Requirement: Your answer should be the lines below from the one holding "0x78#8] : List Byte).getD k 0)" through the one holding "def Obligations.DecodeOfEncodeIsTheInstruction : Prop", copied exactly and with nothing else.

Records from a data collection
::::
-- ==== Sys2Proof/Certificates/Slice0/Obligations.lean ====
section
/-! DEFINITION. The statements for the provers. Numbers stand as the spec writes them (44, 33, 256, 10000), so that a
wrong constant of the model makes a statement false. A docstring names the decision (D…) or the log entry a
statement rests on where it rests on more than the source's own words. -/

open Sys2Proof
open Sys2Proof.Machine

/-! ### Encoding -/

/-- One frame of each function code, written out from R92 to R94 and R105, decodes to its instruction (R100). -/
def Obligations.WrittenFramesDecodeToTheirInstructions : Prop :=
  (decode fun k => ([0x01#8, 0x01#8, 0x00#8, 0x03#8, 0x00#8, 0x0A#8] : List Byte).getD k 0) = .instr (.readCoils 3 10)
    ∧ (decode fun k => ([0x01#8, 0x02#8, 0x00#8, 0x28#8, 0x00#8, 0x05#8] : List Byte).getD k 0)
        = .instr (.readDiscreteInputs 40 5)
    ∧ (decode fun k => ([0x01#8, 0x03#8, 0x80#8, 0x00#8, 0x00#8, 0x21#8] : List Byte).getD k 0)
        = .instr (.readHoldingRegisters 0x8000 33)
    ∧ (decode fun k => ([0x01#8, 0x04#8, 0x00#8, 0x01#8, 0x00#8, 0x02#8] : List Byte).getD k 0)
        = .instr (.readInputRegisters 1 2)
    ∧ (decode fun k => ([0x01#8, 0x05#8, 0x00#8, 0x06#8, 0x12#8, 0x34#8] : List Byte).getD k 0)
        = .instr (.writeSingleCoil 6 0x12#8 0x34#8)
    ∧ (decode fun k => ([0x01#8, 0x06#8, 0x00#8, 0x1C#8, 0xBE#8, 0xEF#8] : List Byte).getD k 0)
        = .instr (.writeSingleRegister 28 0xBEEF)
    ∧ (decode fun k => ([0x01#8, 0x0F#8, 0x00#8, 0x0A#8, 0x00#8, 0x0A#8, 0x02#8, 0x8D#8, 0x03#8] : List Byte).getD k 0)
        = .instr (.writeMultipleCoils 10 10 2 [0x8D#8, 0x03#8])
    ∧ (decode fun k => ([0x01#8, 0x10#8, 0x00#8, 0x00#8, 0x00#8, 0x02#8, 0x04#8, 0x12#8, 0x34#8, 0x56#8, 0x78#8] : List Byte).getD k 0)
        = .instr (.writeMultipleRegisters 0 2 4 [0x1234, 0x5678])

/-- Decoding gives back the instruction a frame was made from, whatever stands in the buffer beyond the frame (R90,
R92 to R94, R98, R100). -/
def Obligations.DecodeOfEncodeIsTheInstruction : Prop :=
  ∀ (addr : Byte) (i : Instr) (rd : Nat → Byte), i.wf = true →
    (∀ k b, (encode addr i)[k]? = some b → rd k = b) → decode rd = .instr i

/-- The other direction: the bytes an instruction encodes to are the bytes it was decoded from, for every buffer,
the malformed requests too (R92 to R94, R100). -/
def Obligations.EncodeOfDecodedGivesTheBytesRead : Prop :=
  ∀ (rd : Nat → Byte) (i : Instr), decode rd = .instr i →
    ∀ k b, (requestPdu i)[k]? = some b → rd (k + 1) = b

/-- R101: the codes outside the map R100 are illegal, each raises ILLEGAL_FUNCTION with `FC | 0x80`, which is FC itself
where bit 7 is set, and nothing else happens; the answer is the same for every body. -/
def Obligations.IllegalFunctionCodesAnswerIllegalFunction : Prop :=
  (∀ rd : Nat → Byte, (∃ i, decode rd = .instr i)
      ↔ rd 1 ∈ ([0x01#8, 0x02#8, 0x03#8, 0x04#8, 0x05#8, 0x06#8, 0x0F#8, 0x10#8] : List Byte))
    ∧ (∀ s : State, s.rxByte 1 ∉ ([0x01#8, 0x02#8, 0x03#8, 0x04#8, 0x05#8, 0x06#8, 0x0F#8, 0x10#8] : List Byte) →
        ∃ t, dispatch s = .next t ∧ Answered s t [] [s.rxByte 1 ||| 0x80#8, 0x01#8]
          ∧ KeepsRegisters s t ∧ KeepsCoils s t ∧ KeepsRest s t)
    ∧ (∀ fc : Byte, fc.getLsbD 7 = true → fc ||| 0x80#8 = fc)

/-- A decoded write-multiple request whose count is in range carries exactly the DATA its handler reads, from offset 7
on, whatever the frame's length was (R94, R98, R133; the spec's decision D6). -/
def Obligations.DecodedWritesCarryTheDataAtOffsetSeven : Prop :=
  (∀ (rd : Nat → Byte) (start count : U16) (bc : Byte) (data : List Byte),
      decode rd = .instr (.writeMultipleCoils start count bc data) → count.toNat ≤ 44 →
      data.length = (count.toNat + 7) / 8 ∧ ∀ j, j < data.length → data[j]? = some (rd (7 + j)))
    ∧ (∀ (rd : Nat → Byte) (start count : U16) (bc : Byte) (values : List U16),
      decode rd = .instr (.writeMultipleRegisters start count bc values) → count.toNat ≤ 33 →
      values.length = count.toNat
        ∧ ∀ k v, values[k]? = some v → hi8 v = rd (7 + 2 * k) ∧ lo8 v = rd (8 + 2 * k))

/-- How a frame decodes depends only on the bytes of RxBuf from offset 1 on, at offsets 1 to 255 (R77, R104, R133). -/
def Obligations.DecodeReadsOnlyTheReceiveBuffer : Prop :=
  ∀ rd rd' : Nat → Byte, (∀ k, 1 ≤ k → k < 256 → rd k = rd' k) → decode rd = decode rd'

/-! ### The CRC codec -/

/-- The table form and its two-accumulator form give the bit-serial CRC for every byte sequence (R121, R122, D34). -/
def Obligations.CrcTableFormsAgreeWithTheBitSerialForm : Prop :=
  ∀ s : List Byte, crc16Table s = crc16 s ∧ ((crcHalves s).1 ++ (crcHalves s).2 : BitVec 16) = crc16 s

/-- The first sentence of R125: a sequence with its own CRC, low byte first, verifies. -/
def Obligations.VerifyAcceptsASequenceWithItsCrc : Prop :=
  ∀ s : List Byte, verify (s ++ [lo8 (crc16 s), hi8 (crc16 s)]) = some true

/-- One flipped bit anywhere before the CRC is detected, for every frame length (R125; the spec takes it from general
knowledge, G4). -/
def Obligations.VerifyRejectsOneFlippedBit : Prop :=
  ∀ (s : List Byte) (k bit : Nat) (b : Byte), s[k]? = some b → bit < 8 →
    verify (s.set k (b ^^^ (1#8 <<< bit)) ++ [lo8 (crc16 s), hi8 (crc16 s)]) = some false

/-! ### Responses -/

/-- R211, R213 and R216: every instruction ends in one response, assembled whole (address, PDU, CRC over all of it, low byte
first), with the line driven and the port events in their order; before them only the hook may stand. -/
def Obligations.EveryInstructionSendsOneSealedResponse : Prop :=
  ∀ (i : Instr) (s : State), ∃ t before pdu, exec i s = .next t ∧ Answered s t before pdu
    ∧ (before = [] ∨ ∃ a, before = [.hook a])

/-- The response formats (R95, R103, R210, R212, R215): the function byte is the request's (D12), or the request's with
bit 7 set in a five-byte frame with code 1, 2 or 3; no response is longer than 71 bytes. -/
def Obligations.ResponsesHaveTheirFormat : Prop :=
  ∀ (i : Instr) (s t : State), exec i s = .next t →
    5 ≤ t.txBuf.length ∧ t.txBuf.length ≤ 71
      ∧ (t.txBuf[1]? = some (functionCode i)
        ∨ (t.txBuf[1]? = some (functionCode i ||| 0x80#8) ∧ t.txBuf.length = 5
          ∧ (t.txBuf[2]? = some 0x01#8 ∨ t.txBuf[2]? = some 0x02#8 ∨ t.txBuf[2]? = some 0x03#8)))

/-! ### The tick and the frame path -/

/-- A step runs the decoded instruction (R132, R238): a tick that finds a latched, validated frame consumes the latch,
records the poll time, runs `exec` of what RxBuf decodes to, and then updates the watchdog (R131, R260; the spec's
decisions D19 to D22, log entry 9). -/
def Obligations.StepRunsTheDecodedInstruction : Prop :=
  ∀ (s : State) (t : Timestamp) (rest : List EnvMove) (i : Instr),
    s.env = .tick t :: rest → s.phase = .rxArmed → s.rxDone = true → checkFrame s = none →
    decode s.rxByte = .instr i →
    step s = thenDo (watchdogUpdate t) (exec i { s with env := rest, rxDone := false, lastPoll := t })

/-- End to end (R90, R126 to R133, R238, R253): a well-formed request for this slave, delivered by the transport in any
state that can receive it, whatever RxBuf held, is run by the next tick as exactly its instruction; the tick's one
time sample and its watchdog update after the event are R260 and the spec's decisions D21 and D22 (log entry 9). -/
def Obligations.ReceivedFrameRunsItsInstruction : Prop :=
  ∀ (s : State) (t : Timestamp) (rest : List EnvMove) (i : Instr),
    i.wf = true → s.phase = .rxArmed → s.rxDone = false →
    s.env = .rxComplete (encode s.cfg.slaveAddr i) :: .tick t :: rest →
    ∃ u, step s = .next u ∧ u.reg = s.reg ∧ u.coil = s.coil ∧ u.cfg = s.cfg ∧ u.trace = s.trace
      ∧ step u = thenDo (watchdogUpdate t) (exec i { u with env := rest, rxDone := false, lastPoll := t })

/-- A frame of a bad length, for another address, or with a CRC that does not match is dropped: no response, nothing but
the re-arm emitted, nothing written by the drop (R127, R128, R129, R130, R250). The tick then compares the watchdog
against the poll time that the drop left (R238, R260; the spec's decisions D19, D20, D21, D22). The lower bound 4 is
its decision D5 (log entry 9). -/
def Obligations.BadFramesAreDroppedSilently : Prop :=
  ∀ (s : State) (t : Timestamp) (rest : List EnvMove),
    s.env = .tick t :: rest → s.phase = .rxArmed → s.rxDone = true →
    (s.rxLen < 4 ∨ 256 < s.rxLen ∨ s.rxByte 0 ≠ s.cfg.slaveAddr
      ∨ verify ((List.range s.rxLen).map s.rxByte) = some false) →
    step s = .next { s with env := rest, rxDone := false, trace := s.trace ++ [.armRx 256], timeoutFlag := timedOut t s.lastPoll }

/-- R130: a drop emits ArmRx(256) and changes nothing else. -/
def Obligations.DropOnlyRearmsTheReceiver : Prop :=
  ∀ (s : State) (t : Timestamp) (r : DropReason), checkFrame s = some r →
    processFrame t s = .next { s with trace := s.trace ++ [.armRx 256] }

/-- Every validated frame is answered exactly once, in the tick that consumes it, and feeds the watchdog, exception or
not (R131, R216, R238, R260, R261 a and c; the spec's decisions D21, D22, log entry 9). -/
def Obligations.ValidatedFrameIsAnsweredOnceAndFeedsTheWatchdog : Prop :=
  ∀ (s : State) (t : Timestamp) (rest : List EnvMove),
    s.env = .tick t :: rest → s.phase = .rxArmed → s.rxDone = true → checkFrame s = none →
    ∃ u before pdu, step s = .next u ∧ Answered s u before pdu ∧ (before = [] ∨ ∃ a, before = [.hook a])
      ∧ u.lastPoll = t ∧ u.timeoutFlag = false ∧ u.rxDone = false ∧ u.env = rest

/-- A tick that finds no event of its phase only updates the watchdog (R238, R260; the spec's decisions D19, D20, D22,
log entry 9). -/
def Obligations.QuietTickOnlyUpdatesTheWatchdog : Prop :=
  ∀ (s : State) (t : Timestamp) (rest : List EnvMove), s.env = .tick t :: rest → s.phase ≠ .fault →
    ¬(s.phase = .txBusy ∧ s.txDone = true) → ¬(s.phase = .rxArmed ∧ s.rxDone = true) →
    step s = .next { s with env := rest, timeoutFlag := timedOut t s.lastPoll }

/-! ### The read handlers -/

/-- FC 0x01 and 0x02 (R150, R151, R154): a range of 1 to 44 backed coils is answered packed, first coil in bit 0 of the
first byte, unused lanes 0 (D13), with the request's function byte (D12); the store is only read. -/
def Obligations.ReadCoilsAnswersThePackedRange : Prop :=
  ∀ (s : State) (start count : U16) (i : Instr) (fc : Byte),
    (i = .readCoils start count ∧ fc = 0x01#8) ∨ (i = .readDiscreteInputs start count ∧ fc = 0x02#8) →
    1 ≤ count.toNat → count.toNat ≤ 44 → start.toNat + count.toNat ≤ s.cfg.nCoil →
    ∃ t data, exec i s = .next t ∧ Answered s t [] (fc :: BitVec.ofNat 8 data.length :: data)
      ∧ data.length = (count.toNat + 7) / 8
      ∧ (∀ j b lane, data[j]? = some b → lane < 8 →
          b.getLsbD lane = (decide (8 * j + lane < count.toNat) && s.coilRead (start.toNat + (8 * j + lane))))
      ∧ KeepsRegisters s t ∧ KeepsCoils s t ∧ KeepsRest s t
::::
Answer section:
    ∧ (decode fun k => ([0x01#8, 0x10#8, 0x00#8, 0x00#8, 0x00#8, 0x02#8, 0x04#8, 0x12#8, 0x34#8, 0x56#8, 0x78#8] : List Byte).getD k 0)
        = .instr (.writeMultipleRegisters 0 2 4 [0x1234, 0x5678])

/-- Decoding gives back the instruction a frame was made from, whatever stands in the buffer beyond the frame (R90,
R92 to R94, R98, R100). -/
def Obligations.DecodeOfEncodeIsTheInstruction : Prop :=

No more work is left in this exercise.